Task directions: Using the listing below, retype exactly the lines starting at the one with "theorem tableWritten_ended (dt" and ending at the one with "finish_eq u p (some (.plain r))", and include both.

Record set:
/-! ## The checks and the answer -/

/-- A body that refuses with a packet in flight: the refusal is answered, and nothing else changes. -/
theorem refused_of_body {dt : Nat} {s : State} {p : Packet} {r : Result} {o : Host.Outcome State Fault Refusal}
    {b : State × Option Answer} (run : o = .next (b.1.finish p b.2)) (hb : b = refusal (s.advance dt) r)
    (clean : s.cleanSetting Config.deviceTag) :
    ∃ t, o = .next t ∧ s.answered t p r [] ∧ t.clock = (s.advance dt).clock ∧ s.keptElsewhere t := by
  subst hb
  exact ⟨_, run, finish_refused dt s p r clean⟩

theorem writeTable_eq (p : Packet) (s : State) (w0 w1 : Word) (data : List Word) (hp : p.payload = w0 :: w1 :: data) :
    writeTable p s =
      let t := w0.toNat
      let start := w1.toNat
      let per := Config.wordsPerEntry t
      let n := data.length / per
      if 7 < t then refusal s .badTable
      else if 3 < t then refusal s .readOnly
      else if data.length % per ≠ 0 then refusal s .badLength
      else if Config.tableEntries t ≤ start ∨ Config.tableEntries t < start + n then refusal s .range
      else if ∃ i < n, entryRefused t (start + i) (entryAt per data i) = true then refusal s .range
      else (State.tableWritten s t start n data,
        some (.plain (if ∃ i < n, entryClamped t (start + i) (entryAt per data i) = true then .clamped else .ok))) := by
  unfold writeTable Packet.arg
  rw [hp]
  dsimp only [List.getD_cons_zero, List.getD_cons_succ, List.drop_succ_cons, List.drop_zero]
  simp only [entries_any, List.zipIdx_map_fst]
  rfl

/-- A packet of this length in flight runs WRITE_TABLE's body. -/
theorem exec_writeTable (dt : Nat) (s : State) (p : Packet) (hr : s.runs p 0x10) (h : 3 ≤ p.payload.length)
    (h' : p.payload.length ≤ 120) :
    exec (.writeTable dt) s =
      .next ((writeTable p (s.advance dt)).1.finish p (writeTable p (s.advance dt)).2) :=
  congrArg Host.Outcome.next (execute_body (s.advance dt) p Config.codeWriteTable _ writeTable hr (by simp [h, h']))

/-- An accepted WRITE_TABLE is answered, and touches nothing but the memory and the verdicts. -/
theorem tableWritten_ended (dt : Nat) (s : State) (p : Packet) (r : Result) (t start n : Nat) (data : List Word)
    (ht : t ≤ 3) (hn : start + n ≤ Config.tableEntries t) (clean : s.cleanSetting Config.deviceTag) :
    let u := State.tableWritten (s.advance dt) t start n data
    let v := u.finish p (some (.plain r))
    s.answered v p r [] ∧ v.mem = u.mem ∧ v.imn = u.imn ∧ v.clock = (s.advance dt).clock ∧
      s.keptElsewhere { v with mem := s.mem, imn := { v.imn with upsets := s.imn.upsets } } := by
  intro u v
  have verdict (i : Nat) (hi : i < 32768) := (tableWritten_active (s.advance dt) t start n data ht hn 1 i rfl hi).2
  obtain ⟨mem, upsets, kept⟩ := tableWritten_kept (s.advance dt) t start n data ht
  have ended : v = { u with cmd := v.cmd, rpu := { u.rpu with slot := v.rpu.slot } } :=
    finish_eq u p (some (.plain r))
      ⟨(verdict 60 (by decide)).trans clean.1, (verdict 61 (by decide)).trans clean.2⟩
  have cmd : u.cmd = s.cmd := (congrArg State.cmd kept :)
  refine ⟨finish_answered s u p r [] (by rw [cmd]) (by rw [cmd]) (by rw [cmd]), ?_, ?_, ?_, ?_⟩
  · rw [ended]
  · rw [ended]
  · exact (State.finish_clock _ _ _).trans (congrArg State.clock kept :)
  · unfold State.keptElsewhere
    rw [ended, show u = _ from kept]
    rfl

/-- Settles O48: the checks in their order, and the stored words by their places in the staging bank. -/
theorem writeTableStoresStaging : Obligations.WriteTableStoresStaging := by
  intro dt s p w0 w1 data hr hp h1 h118 table start per size n word value row outside refused clamps stops
  obtain ⟨-, -, clean⟩ := id hr
  have run := exec_writeTable dt s p hr (by simp [hp]; omega) (by simp [hp]; omega)
  have body := writeTable_eq p (s.advance dt) w0 w1 data hp
  have stopped {r : Result} (hb : writeTable p (s.advance dt) = refusal (s.advance dt) r) : stops r :=
    refused_of_body run hb clean
  have hper (h : table ≤ 3) : Config.wordsPerEntry table = per := wordsPerEntry_loaded table h
  have hsize (h : table ≤ 3) : Config.tableEntries table = size := tableEntries_loaded table h
  have words (i j : Nat) (h : table ≤ 3) (hj : j < per) : (entryAt per data i).getD j 0 = word i j :=
    entryAt_getD per data i j hj
  have isRefused (i : Nat) (h : table ≤ 3) :
      entryRefused table (start + i) (entryAt per data i) = true ↔ refused i := by
    rw [entryRefused_iff, pairValue_eq]
    by_cases pairs : table ≤ 1
    · have two : per = 2 := if_pos pairs
      rw [words i 0 h (by omega), words i 1 h (by omega)]
    · exact iff_of_false (by omega) (by rintro (⟨h0, -⟩ | ⟨h1, -⟩) <;> omega)
  have isClamped (i : Nat) (h : table ≤ 3) : entryClamped table (start + i) (entryAt per data i) = true ↔ clamps i := by
    have first : 0 < per := by show 0 < if table ≤ 1 then 2 else 1; split <;> decide
    rw [entryClamped_iff, pairValue_eq, words i 0 h first]
    by_cases pairs : table ≤ 1
    · have two : per = 2 := if_pos pairs
      rw [words i 1 h (by omega)]
    · have two_or_more : table ≠ 0 ∧ table ≠ 1 := by omega
      show (table = 0 ∧ _ ∨ table = 1 ∧ _ ∨ _) ↔ (table = 0 ∧ _ ∨ table = 1 ∧ _ ∨ _)
      rw [eq_false two_or_more.1, eq_false two_or_more.2, false_and, false_and, false_and, false_and]
  refine ⟨fun big => stopped ?_, fun le big => stopped ?_, fun le ragged => stopped ?_, fun le whole out => stopped ?_,
    fun le whole lo hi bad => stopped ?_, fun le whole lo hi fine => ?_⟩
  · rw [body]
    exact if_pos big
  · rw [body]
    exact (if_neg (Nat.not_lt.2 le)).trans (if_pos big)
  all_goals
    have known : ¬ 7 < table ∧ ¬ 3 < table := by omega
    dsimp only at body
    rw [if_neg known.1, if_neg known.2, hper le, hsize le] at body
  · rw [body]
    exact if_pos ragged
  · rw [body, if_neg (not_not_intro whole)]
    exact if_pos out
  · rw [body, if_neg (not_not_intro whole), if_neg (by show ¬(size ≤ start ∨ size < start + n); omega)]
    exact if_pos (bad.imp fun i h => ⟨h.1, (isRefused i le).2 h.2⟩)
  · rw [if_neg (not_not_intro whole), if_neg (by show ¬(size ≤ start ∨ size < start + n); omega),
      if_neg (fun ⟨i, h, h'⟩ => fine i h ((isRefused i le).1 h'))] at body
    have fits : start + n ≤ Config.tableEntries table := by rw [hsize le]; exact hi
    obtain ⟨answered, mem, imn, clock, kept⟩ := tableWritten_ended dt s p
      (if ∃ i < n, entryClamped table (start + i) (entryAt per data i) = true then .clamped else .ok)
      table start n data le fits clean
    have entry (i : Nat) (h : i < n) := tableWritten_entry (s.advance dt) table start n data le fits i h (word i)
      (by rw [hper le]; exact fun j hj => words i j le hj)
    have apart := tableWritten_outside (s.advance dt) table start n data le
    have fresh := tableWritten_fresh (s.advance dt) table start n data le
    obtain ⟨mem', upsets', written⟩ := tableWritten_kept (s.advance dt) table start n data le
    have marks : (State.tableWritten (s.advance dt) table start n data).imn.marks = s.imn.marks :=
      (congrArg (fun u : State => u.imn.marks) written :)
    have anyClamped : (∃ i < n, entryClamped table (start + i) (entryAt per data i) = true) ↔ ∃ i < n, clamps i :=
      exists_congr fun i => and_congr_right fun _ => isClamped i le
    rw [hper le] at apart fresh
    refine ⟨_, _, run.trans (by rw [body]), answered, clock, ?_, ?_, fun i h => ?_, fun i h => ?_, fun i h => ?_,
      fun i h => ?_, fun a ha => ?_, fun a ha ha' => ?_, kept⟩
    · split
      · exact .inr rfl
      · exact .inl rfl
    · rw [← anyClamped]
      split
      · next c => exact iff_of_true rfl c
      · next c => exact iff_of_false nofun c
    · rw [mem]; exact (entry i h).1
    · rw [mem]; exact (entry i h).2.1
    · rw [mem]; exact (entry i h).2.2.1
    · rw [mem]; exact (entry i h).2.2.2
    · rw [mem, imn]; exact apart a ha
    · rw [imn, marks]; exact ⟨fresh a ha ha', rfl⟩

end Sys2Proof.Laws
end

Response to the task:
theorem tableWritten_ended (dt : Nat) (s : State) (p : Packet) (r : Result) (t start n : Nat) (data : List Word)
    (ht : t ≤ 3) (hn : start + n ≤ Config.tableEntries t) (clean : s.cleanSetting Config.deviceTag) :
    let u := State.tableWritten (s.advance dt) t start n data
    let v := u.finish p (some (.plain r))
    s.answered v p r [] ∧ v.mem = u.mem ∧ v.imn = u.imn ∧ v.clock = (s.advance dt).clock ∧
      s.keptElsewhere { v with mem := s.mem, imn := { v.imn with upsets := s.imn.upsets } } := by
  intro u v
  have verdict (i : Nat) (hi : i < 32768) := (tableWritten_active (s.advance dt) t start n data ht hn 1 i rfl hi).2
  obtain ⟨mem, upsets, kept⟩ := tableWritten_kept (s.advance dt) t start n data ht
  have ended : v = { u with cmd := v.cmd, rpu := { u.rpu with slot := v.rpu.slot } } :=
    finish_eq u p (some (.plain r))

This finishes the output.